CBSE Important Questions from Class 10 Maths Chapter 3 Pair of Linear Equations in Two Variables
MULTIPLE CHOICE QUESTIONS
Q1. The pair of linear equations 3x + 5y = 3 and 6x + ky = 8 do not have a solution if k
a) = 5 b) = 10 c) ≠10 d) ≠ 5
Ans: b) = 10
Q2. The solution of the equation x + y = 5 and x − y = 5 is
a) (0,5) b) (5,5) c) (5,0) d) (10 ,5)
Ans: c) (5,0)
Q3. The pair of linear equations x = 0 , x = −5 has
a) One solution b) two solution c) infinite no: of solution d) no solution
Ans: d) no solution
Q4. For what value of ‘k’ do the equations 3x – y + 8 = 0 and 6x – ky + 16 = 0 represent coincident lines
a) 1/2 b) −1/2 c) 2 d) -2
Ans: c) 2
Q5. The value of ‘k’ for which the system of equations 4x + ky + 8 = 0 and 2x + 2y + 2 = 0 has a unique solution is 35
a) k=3 b) k ≠ 4 c) k ≠ 0 d) k=0
Ans: b) k ≠ 4
OBJECTIVE TYPE QUESTIONS
Q1. In how many points do the lines represented by the equations x − y = 0 and x + y = 0 intersect?
Ans: one
Q2. Find the value of (x + y)if , 3x − 2y = 5 and 3y − 2x = 3
Ans : X + Y = 8
Q3. Sum of two numbers is 35 and their difference is 13, find the numbers
Ans : 24, 11
Q4. Find the value of ‘p’ for which the pair of linear equations 2px + 3y = 7: 2x + y = 6 has exactly one solution
Ans: P ≠ 3
Q5. Do the equations y = x and y = x + 3 represent parallel lines?
Ans : Yes
CASE STUDY BASED QUESTIONS
The alumni meet of two batches of a college- batch A & batch B were held on the same day in the same hotel in two separate halls “Rose” and “Jasmine”. The rents were the same for both the halls. The expense for each hall is equal to the fixed rent of each hall and proportional to the number of persons attending each meet. 50 persons attended the meet in “Rose” hall, and the organisers had to pay ₹ 10000 towards the hotel charges. 25 guests attended the meet in “Jasmine” hall and the organisers had to pay ₹ 7500 towards the hotel charges.
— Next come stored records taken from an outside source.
/-- R304: the acquire of a BARWAIT has acted: Pd is true and its threads go on. -/
def barAcquired (s : State) (id : Nat) : State :=
  let o := getOp s id
  let m := waiting (getWarp s o.warp) (· == .barAcquire id)
  let s1 := finishOp (retP s o (o.args.getD 0 7) m fun _ => true) id
  wake s1 o.warp m fun t => (threadOf (getWarp s1 o.warp) t).pc

/-! ### EVARM, EVMASK, EVCLR, WAITANY (R305 to R307) -/

/-- R297, R298: an entry from its four words; none where a field breaks the rules. -/
def evEntry (ws : List Word) : Option EvEntry :=
  let w0 := wordVal ws 0
  let typ := w0 / 2 ^ 28
  let rep := w0.testBit 27
  let object := wordVal ws 1 + 2 ^ 32 * wordVal ws 2
  let arg := wordVal ws 3
  let objTop := match typ with
    | 1 | 4 => 2 ^ 13
    | 2 | 3 | 9 => 2 ^ 32
    | 5 | 6 => 4
    | 7 => 2 ^ 64
    | _ => 1
  if typ > 9 || w0 / 2 ^ 24 % 8 ≠ 0 || object ≥ objTop || (typ ≠ 1 && arg ≠ 0) || (rep && typ ≠ 1 && typ ≠ 4) then none
  else some { typ := typ, repeats := rep, hoff := w0 % 2 ^ 24, object := object, arg := arg }
where
  wordVal (ws : List Word) (k : Nat) : Nat := (ws.getD k 0).toNat

/-- Words of K registers from one on. -/
def kWords (s : State) (i : Issue) (a : Opd) (n : Nat) : List Word :=
  match a with
  | .k b => (List.range n).map fun k => kWord s i.w (getWarp s i.w) (b.toNat + k)
  | _ => []

/-- R300 rule 1, R301: the armed entries of a set of numbers are latched where their conditions hold; waiting sets then resume. -/
def latchArmed (s : State) (w : Nat) (ks : List Nat) : State :=
  let x := getWarp s w
  let x1 := ks.foldl (fun y k => match mapGet y.events k with
    | some e => if e.typ != 0 && evHolds s x e then latchPend s y k else y
    | none => y) x
  resumeAny (setWarp s w x1) w 16

/-- R305: the entries read replace those of the list; those whose conditions hold are latched (R300 rule 1). -/
def armWord (s : State) (c : Ctl) (n : Nat) (first : Option Nat) (a : Opd) : Host.Outcome State Fault Refusal :=
  issue s c fun i s =>
    let ws := kWords s i a (4 * n)
    let es := (List.range n).map fun k => evEntry (ws.drop (4 * k))
    if es.any Option.isNone then trapSet s i causeOperand
    else
      let atK (k : Nat) : Nat := first.getD 0 + k
      let put (m : Map EvEntry) : Map EvEntry := (es.zipIdx).foldl (fun m (e, k) => match e with
        | some e => if e.typ = 0 then mapErase m (atK k) else mapSet m (atK k) e
        | none => m) m
      let s1 := updWarp s i.w fun x => match first with
        | none => { x with events := put [], evp := 0 }
        | some k => { x with events := put x.events, evp := x.evp &&& ~~~(BitVec.twoPow 16 k ||| BitVec.twoPow 16 (8 + k)) }
      latchArmed s1 i.w ((List.range n).map atK)

def execEvarm (c : Ctl) (n : BitVec 4) (a : Opd) (s : State) : Host.Outcome State Fault Refusal := armWord s c n.toNat none a
def execEvarmOne (c : Ctl) (n : BitVec 3) (a : Opd) (s : State) : Host.Outcome State Fault Refusal := armWord s c 1 (some n.toNat) a

/-- R306: a change of MASK; waiting sets then resume. -/
def maskWord (s : State) (c : Ctl) (a : Opd) (f : BitVec 16 → BitVec 16 → BitVec 16) : Host.Outcome State Fault Refusal :=
  issue s c fun i s =>
    let m := BitVec.ofNat 16 (lowVal s i a 1 % 256)
    resumeAny (updWarp s i.w fun x => { x with evm := f x.evm m }) i.w 16

def execEvmask (c : Ctl) (a : Opd) (s : State) : Host.Outcome State Fault Refusal := maskWord s c a fun _ m => m
def execEvmaskOr (c : Ctl) (a : Opd) (s : State) : Host.Outcome State Fault Refusal := maskWord s c a fun x m => x ||| m
def execEvmaskAndn (c : Ctl) (a : Opd) (s : State) : Host.Outcome State Fault Refusal := maskWord s c a fun x m => x &&& ~~~m

/-- R306: EVCLR, and with `disarm` the entries become none. -/
def clearWord (s : State) (c : Ctl) (a : Opd) (disarm : Bool) : Host.Outcome State Fault Refusal :=
  issue s c fun i s =>
    let m := lowVal s i a 1 % 256
    updWarp s i.w fun x => { x with
      evp := x.evp &&& ~~~(BitVec.ofNat 16 (m + 256 * m))
      events := if disarm then mapFilter x.events fun k _ => !m.testBit k else x.events }

def execEvclr (c : Ctl) (a : Opd) (s : State) : Host.Outcome State Fault Refusal := clearWord s c a false
def execEvclrDisarm (c : Ctl) (a : Opd) (s : State) : Host.Outcome State Fault Refusal := clearWord s c a true

/-- DEDUCED: log 53. -/
def execWaitany (c : Ctl) (s : State) : Host.Outcome State Fault Refusal :=
  issue s c fun i s =>
    let x := getWarp s i.w
    if x.events.isEmpty then trapSet s i causeOperand
    else
      let s1 := setCond s i.w i.act (fun _ => .waiting .anyEvent) i.pc
      latchArmed s1 i.w ((x.events.filter fun e => e.2.repeats).map (·.1))

/-- R298: the time of TIMER entries of a warp has come. -/
def timerMay (s : State) (x : Warp) (k : Nat) : Bool :=
  match mapGet x.events k with
  | some e => e.typ == 7 && !e.rung && e.object ≤ coreTime s x.core
  | none => false

def execTimerExpire (s : State) : Host.Outcome State Fault Refusal :=
  event s fun m s => match m with
    | .timerExpire w k =>
      some (if timerMay s (getWarp s w) k then
        resumeAny (updWarp s w fun x => latchSignal s x k) w 16
      else s)
    | _ => none

/-! ### Mailboxes (R308 to R310) -/

def ringHead (g : Group) (half n : Nat) : Nat := scrNat g half (128 * n) 4
def ringTail (g : Group) (half n : Nat) : Nat := scrNat g half (128 * n + 4) 4
def ringSlots (g : Group) (half n : Nat) : Nat := 8 * (scrNat g half (128 * n + 8) 4 % 1024)
/-- R295: where message m lies. -/
def ringSlot (g : Group) (half n m : Nat) : Nat := 128 * n + 128 + 16 * (m % ringSlots g half n)

/-- R309: a send issues: per lane the handle and the sixteen bytes. -/
def sendWord (s : State) (c : Ctl) (ins : Instr) (scope : Scope) (a b : Opd) : Host.Outcome State Fault Refusal :=
  issue s c fun i s => withScope s i scope fun sc s =>
    let x := getWarp s i.w
    newOp s { opOf ins i c with
      scope := sc
      parts := (laneList i.act).map fun t =>
        { lane := t, va := srcVal s i.w x a 1 t, pa := 2 ^ 62, n := 16, val := BitVec.ofNat 128 (srcVal s i.w x b 4 t) } }

def execMbxsend (c : Ctl) (scope : Scope) (d a b : Opd) (s : State) : Host.Outcome State Fault Refusal :=
  sendWord s c (.mbxsend c scope d a b) scope a b
def execMbxsendSt (c : Ctl) (scope : Scope) (d a b : Opd) (s : State) : Host.Outcome State Fault Refusal :=
  sendWord s c (.mbxsendSt c scope d a b) scope a b

def sendsMail : OpKind → Bool
  | .word i => match i with
    | .mbxsend .. | .mbxsendSt .. => true
    | _ => false
  | _ => false

/-- R309: after the release every lane's message leaves, in ascending lane order and after those of the warp's earlier words, on the channel from its warp to the receiving core. -/
def replySend (s : State) (id : Nat) : State :=
  let o := getOp s id
  if (opsBefore s o.warp id).any fun e => sendsMail e.2.kind && e.2.phase != .asked then s else
  let s1 := updOp s id fun o => { o with phase := .asked }
  o.parts.foldl (fun s p => send s (chanOf (2048 + o.warp) (256 + p.va / 2 ^ 24)) (.mbxAppend id p.lane)) s1

/-- R309: the ring that a handle names for a sender's interface: group and half. -/
def ringOf (s : State) (iface h : Nat) : Option (Nat × Nat) :=
  (s.groups.find? fun e => e.2.iface == iface && !e.2.saved && (e.2.cores.zip e.2.tags).contains (h / 2 ^ 24, h / 2 ^ 13 % 2 ^ 11)).bind fun e =>
    let half := e.2.cores.idxOf (h / 2 ^ 24)
    let n := h % 2 ^ 13
    if lineKind e.2 half n = 2 && scrNat e.2 half (128 * n + 0x10) 4 = h then some (e.1, half) else none

/-- R309: one message at the receiving interface: its status. -/
def appendMail (s : State) (iface h : Nat) (v : BitVec 128) : State × Nat :=
  match ringOf s iface h with
  | none => (s, 2)
  | some (gi, half) =>
    let g := getGroup s gi
    let n := h % 2 ^ 13
    if (ringTail g half n + 2 ^ 32 - ringHead g half n) % 2 ^ 32 = ringSlots g half n then
      (setGroup s gi (setScrNat g half (128 * n + 0xC) 4 (min (scrNat g half (128 * n + 0xC) 4 + 1) 0xFFFFFFFF)), 1)
    else
      let g1 := setScrNat g half (ringSlot g half n (ringTail g half n)) 16 v.toNat
      let g2 := setScrNat g1 half (128 * n + 4) 4 ((ringTail g half n + 1) % 2 ^ 32)
      (signalGroup (setGroup s gi g2) gi half fun e => e.typ == 4 && e.object % 2 ^ 13 == n, 0)

def execMbxAppend (s : State) : Host.Outcome State Fault Refusal :=
  event s fun m s => match m with
    | .mbxAppend id t =>
      let o := getOp s id
      some (match o.parts.find? fun p => p.lane == t with
        | none => s
        | some p =>
          let v := if o.poison.getLsbD t then fresh s (freeBase + t) else p.val
          let (s1, st) := appendMail s (getWarp s o.warp).iface (p.va % 2 ^ 32) v
          send s1 none (.mbxReply id t st))
    | _ => none

/-- R309: a reply; with every lane's, the word completes. -/
def execMbxReply (s : State) : Host.Outcome State Fault Refusal :=
  event s fun m s => match m with
    | .mbxReply id t st =>
      let s1 := updOp s id fun o => { o with
        parts := o.parts.map fun p => if p.lane = t then { p with got := BitVec.ofNat 128 st, st := .done } else p }
      let o := getOp s1 id
      some (if o.parts.isEmpty || !allDone o then s1
        else match o.kind with
          | .word (.mbxsend _ _ (.p d) _ _) => finishOp (retP s1 o d.val o.lanes fun t => gotVal o t == 0) id
          | .word (.mbxsendSt _ _ (.v d) _ _) => finishOp (retV s1 o d.toNat o.lanes fun t => BitVec.ofNat 32 (gotVal o t)) id
          | _ => finishOp s1 id)
    | _ => none

def execMbxpop (c : Ctl) (scope : Scope) (n : BitVec 3) (d a : Opd) (s : State) : Host.Outcome State Fault Refusal :=
  issue s c fun i s => withScope s i scope fun sc s =>
    lineWord s i a (some 2) fun _ _ k =>
      newOp s { opOf (.mbxpop c scope n d a) i c with
        scope := sc, args := [k]
        parts := [{ lane := lowLane i.act, va := 128 * k, pa := 2 ^ 60 + 128 * k, n := 128 }] }

/-- R310: the pops, as one step at the header, in ascending lane order; the acquire follows. A header that is no mailbox any more gives no message. -/
def replyPop (s : State) (id : Nat) : State :=
  let o := getOp s id
  let x := getWarp s o.warp
  let half := halfOf s x
  let n := o.args.getD 0 0
  if portHeld s id o || lineHeld s id o n then s
  else
    let g := getGroup s x.group
    let head := ringHead g half n
    let count := if lineKind g half n = 2 then (ringTail g half n + 2 ^ 32 - head) % 2 ^ 32 else 0
    let ps : List Part := (((laneList o.lanes).zipIdx).filter fun e => e.2 < count).map fun (t, k) =>
      { lane := t, va := 0, pa := 2 ^ 62, n := 16, st := .done
        got := BitVec.ofNat 128 (scrNat g half (ringSlot g half n ((head + k) % 2 ^ 32)) 16) }
    let s1 := if ps.isEmpty then s else setGroup s x.group (setScrNat g half (128 * n) 4 ((head + ps.length) % 2 ^ 32))
    updOp s1 id fun o => { o with parts := ps, phase := .acquiring }

/-- R310: after the acquire the results are written. -/
def popAcquired (s : State) (id : Nat) (n : BitVec 3) (d : Opd) : State :=
  let o := getOp s id
  let m := laneSet fun t => o.lanes.getLsbD t && o.parts.any fun p => p.lane == t
  let s1 := match d with
    | .v k => retVs s o k.toNat 4 m (gotVal o)
    | _ => s
  finishOp (retP s1 o n.toNat o.lanes fun t => m.getLsbD t) id

end Sys2Proof.Machine
end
Denote the fixed rent by ₹ x and proportional expense per person by ₹ y.
- Represent algebraically the situation in hall “Rose”.
a) 50x + y = 10000
b) 50x − y = 10000
c) x + 50y = 10000
d) x − 50y = 10000
Ans: Let us denote the fixed rent by ₹ x and proportional expense per person by ₹ y.
- Algebraic representation of the situation in “Rose” hall
x+50 y=10000
Answer- Option C
2. Represent algebraically the situation in hall “Jasmine”
a) x + 25y = 7500
b) x − 25y = 7500
c) 25x + y = 7500
d) 25x − y = 7500
Ans: 2. Algebraic representation of the situation in “Jasmine” hall
x+25y=7500
Answer- Option A
3. What is the fixed rent of the halls?
a) ₹2500
b) ₹3300
c) ₹ 4000
d) ₹5000
Ans: Substituting y=100 in x+50 y=10000, we get
x+50 x 100=10000
x+5000=10000
x=5000
3. Answer : Option D
4. Find the amount the hotel charged per person.
a) ₹ 150
b) ₹ 190
c) ₹130
d) ₹ 100
Ans: Subtracting the equations represented by (i) and (ii)
x+50y-x+25y=10000-7500
25y=2500
y=100
4. Answer : Option D
SHORT ANSWER TYPE QUESTIONS (2 MARKS)
Q 1. Find the solutions of the pair of linear equations 5x + 10y – 50 = 0 and x + 8y = 10. Hence find the value of m if y = mx + 5.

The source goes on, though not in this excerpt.